- Spiess in 1977

= Mary Lou Spiess =

American fashion designer, polio survivor and disability advocate

Mary Lou Spiess (c. 1931 – June 18, 1992) was an American disability advocate, teacher, and designer of disabled fashion.

==Biography==
Mary Lou Spiess was born Mary Lou Crump, around 1931. After graduating from Analy High School in 1947, she attended the College of the Pacific, and graduated in 1950.

She married Harold Spiess in 1951. They had a son, and lived in Sebastopol, California when she contracted polio in 1955 at the age of 24. This left Spiess, in her own words, a quadriplegic. Before her sickness, Spiess was an elementary school teacher, and by 1960 she was able to successfully work from home as an elementary and secondary school level tutor for remedial reading, algebra and languages. This was despite having to sleep in an iron lung and being reliant upon daily use of a pneumobelt.

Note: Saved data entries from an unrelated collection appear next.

-- ==== Sys2Proof/Machine/Pseudo.lean ====
section
/-! DEFINITION. The pseudo-instructions as the commands they expand to (spec/30_encoding.md rules R79 to R81), and running a
list of commands in order, each seeing what the ones before it did (spec/20_memory.md rule R63). -/

namespace Sys2Proof.Machine

open Sys2Proof.Config

/-- `CRC.SPAN b0, …, b(n-1)` (30_encoding.md rule R79). -/
def crcSpan (bytes : List Byte) : List Instr :=
  [.crcInit 0 0] ++ bytes.map (fun b => .crcByte (zext64 b) 0) ++ [.crcRead 0 0]

/-- A frame buffer the writer is defined for: at least two bytes, `P_STX` first and `P_ETX` last (30_encoding.md rule
R80). -/
def isFrame (p : Params) (f : List Byte) : Bool :=
  decide (2 ≤ f.length) && f.head? == some p.pStx && f.getLast? == some p.pEtx

/-- `TX.FRAME f0, …, f(n-1)`; refused unless it is given a frame buffer (30_encoding.md rule R80). -/
def txFrame (p : Params) (f : List Byte) : Option (List Instr) :=
  if isFrame p f then
    some ([.txStart 0 0] ++ (innerBytes f).map (fun b => .txData (zext64 b) 0) ++ [.txEnd 0 0])
  else none

/-- `RX.FEED w0, …, w(m-1)` (30_encoding.md rule R81). -/
def rxFeed (bytes : List Byte) : List Instr := bytes.map fun w => .rxByte (zext64 w) 0

/-- The host presents one command on the port and waits for its response; `none` while the command holds
(70_reset_and_hazards.md rules R264, R265). DESIGN CHOICE: it does not ask whether the port is free or the block was ever
reset, so a command that holds is replaced and a block never reset runs the command, where `step` waits or refuses
(notes/assumptions/15.md). -/
def issue (i : Instr) (s : State) : Option State :=
  match exec i (s.acceptCommand (encode i)) with
  | .next t => if t.pending = none then some t else none
  | .fault _ => none
  | .refused _ => none

/-- The host presents a list of commands, one after the other, each when the one before it has completed; `none` when one
of them holds, with a host that consumes nothing meanwhile (20_memory.md rule R63, 70_reset_and_hazards.md rule R264). Like
`issue`, it does not look at the state's own port or at `resetDone` (DESIGN CHOICE, notes/assumptions/15.md). -/
def issueAll : List Instr → State → Option State
  | [], s => some s
  | i :: is, s =>
    match issue i s with
    | some t => issueAll is t
    | none => none

end Sys2Proof.Machine
end

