/-- Settles O21: a completed command overwrites the response, and its effect does not read it (`effectOf_port`). -/
theorem noCommandReadsAnEarlierResponse : Obligations.NoCommandReadsAnEarlierResponse := by
  intro i s t r hp h ht
  rw [exec_next] at h ⊢
  subst h
  have hf := State.fits_of_finish_pending hp ht
  have he : effectOf i { s with response := r } = effectOf i s := effectOf_port i s s.pending r
  have hf' : State.fits { s with response := r } (effectOf i s) = true := hf
  rw [he, State.finish_fits hf, State.finish_fits hf']
  rfl

/-- Settles O17: the codes by the tables of their functions, the statuses by `bodyOf_status`. -/
theorem statusesComeFromTheirCommandsOnly : Obligations.StatusesComeFromTheirCommandsOnly := by
  refine ⟨⟨rfl, rfl, rfl, rfl, rfl, fun st => by cases st <;> rfl, by decide⟩,
    fun d => ⟨⟨rfl, rfl, rfl⟩, by simp [Event.kindCode, Event.reasonCode, DiagReason.code, Event.data], rfl, rfl, rfl⟩, ?_⟩
  intro i s t r hp hw h ht hresp
  rw [exec_next, effectOf_wellFormed hw] at h
  subst h
  rw [State.finish_fits (State.fits_of_finish_pending hp ht)] at hresp
  obtain rfl : (bodyOf i s).resp = r := Option.some.inj hresp
  rcases bodyOf_status i s with h | ⟨h, ho⟩ | ⟨h, ho⟩ | ⟨h, ho⟩
  · simp [h]
  all_goals simp [h, ho]

end Sys2Proof.Machine
end

section
/-! PROOFS. The command port: what the step is between commands, while a command holds and before the first reset
(70_reset_and_hazards.md rules R260 to R267). -/

namespace Sys2Proof.Machine

open Sys2Proof.Config Sys2Proof.Claims

section serve
variable {s : State} {rest : List HostAction}

theorem serveHost_idle (h : s.inputs = []) : s.serveHost = s := by simp [State.serveHost, h]

theorem serveHost_accepts {w : CommandWord} (h : s.inputs = .command w :: rest) (hp : s.pending = none) :
    s.serveHost = { s.acceptCommand w with inputs := rest } := by simp [State.serveHost, h, hp]

theorem serveHost_waits {w : CommandWord} (h : s.inputs = .command w :: rest) (hp : s.pending ≠ none) :
    s.serveHost = s := by
  obtain ⟨v, hv⟩ := Option.ne_none_iff_exists'.mp hp
  simp [State.serveHost, h, hv]

theorem serveHost_consumeTx {n : Nat} (h : s.inputs = .consumeTx n :: rest) :
    s.serveHost = { s.consumeTx n with inputs := rest } := by simp [State.serveHost, h]

theorem serveHost_consumeEv {n : Nat} (h : s.inputs = .consumeEv n :: rest) :
    s.serveHost = { s.consumeEv n with inputs := rest } := by simp [State.serveHost, h]

theorem serveHost_reset (h : s.inputs = .reset :: rest) :
    s.serveHost = { State.resetOf s.params with inputs := rest } := by simp [State.serveHost, h]

end serve

/-- What the host's turn can do: nothing, or one of its four actions (rule R267). -/
theorem serveHost_cases (s : State) :
    s.serveHost = s ∨
    (∃ w rest, s.serveHost = { s.acceptCommand w with inputs := rest }) ∨
    (∃ n rest, s.serveHost = { s.consumeTx n with inputs := rest }) ∨
    (∃ n rest, s.serveHost = { s.consumeEv n with inputs := rest }) ∨
    ∃ rest, s.inputs = .reset :: rest ∧ s.serveHost = { State.resetOf s.params with inputs := rest } := by
  cases h : s.inputs with
  | nil => exact .inl (serveHost_idle h)
  | cons x rest =>
    cases x with
    | command w =>
      by_cases hp : s.pending = none
      · exact .inr (.inl ⟨w, rest, serveHost_accepts h hp⟩)
      · exact .inl (serveHost_waits h hp)
    | consumeTx n => exact .inr (.inr (.inl ⟨n, rest, serveHost_consumeTx h⟩))
    | consumeEv n => exact .inr (.inr (.inr (.inl ⟨n, rest, serveHost_consumeEv h⟩)))
    | reset => exact .inr (.inr (.inr (.inr ⟨rest, rfl, serveHost_reset h⟩)))

/-- Between commands the step is the host's turn. -/
theorem step_between {s : State} (hr : s.resetDone = true) (hp : s.pending = none) : step s = .next s.serveHost := by
  simp [step, portStep, hr, hp]

/-- While a command holds the step is the host's turn, with reset a fault. -/
theorem step_holding {s : State} (hr : s.resetDone = true) (h : holding s) : step s = s.whileHolding := by
  obtain ⟨w, hp, hrun⟩ := h
  simp [step, portStep, hr, hp, hrun, afterRun]

/-- Between commands and while a command holds, any action of the host but reset takes place. -/
theorem step_serves {s : State} (hr : s.resetDone = true) (h : s.pending = none ∨ holding s)
    (hin : ∀ rest, s.inputs ≠ .reset :: rest) : step s = .next s.serveHost := by
  rcases h with hp | hh
  · exact step_between hr hp
  · rw [step_holding hr hh]
    rcases s.whileHolding_cases with ⟨rest, hreset, -⟩ | ⟨-, hw⟩
    · exact absurd hreset (hin rest)
    · exact hw

/-- A command in progress completes in the step, or holds. -/
theorem step_running {s : State} {w : CommandWord} (hr : s.resetDone = true) (hp : s.pending = some w) :
    (∃ e, step s = .next (s.complete e)) ∨ holding s := by
  obtain ⟨e, he, -⟩ := runCommand_eq w s
  rcases s.finish_cases e with ⟨-, hc⟩ | ⟨-, hc⟩ <;> rw [hc] at he
  · exact .inl ⟨e, by simp [step, portStep, hr, hp, he, afterRun]⟩
  · exact .inr ⟨w, hp, he⟩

In 1985, Spiess (now living in Stockton, California since 1966, and using a motorised wheelchair to get about) spoke to the Lawrence Journal-World who described her as pioneering, and being "the grandmother" of disabled fashion. Spiess explained how as a disabled person, she noticed that clothing no longer fitted her properly, making it "impossible to look nice", but she was able to think about solutions and operate a sewing machine using her toes. In 1977, she contributed towards Le Chic, a book about clothing and fashion for disabled people authored by disabled people, and edited by Melodie Sells. After Spiess published her thoughts on how to dress smartly as a disabled person, others started consulting her and writing in to ask her advice. Practical issues addressed by Spiess included how to avoid skirts getting caught in wheelchair wheels, and the necessity of robust waistbands that would stay put when the wearer needed to be helped up in her chair. Spiess emphasized in 1985 that it was important for disabled people to access nice clothing for their self-esteem and to present a positive image to other disabled people.

In 1985, she was given a Distinguished Alumni Award from the University of the Pacific.

Spiess died June 18, 1992, at her home in Stockton, aged 63.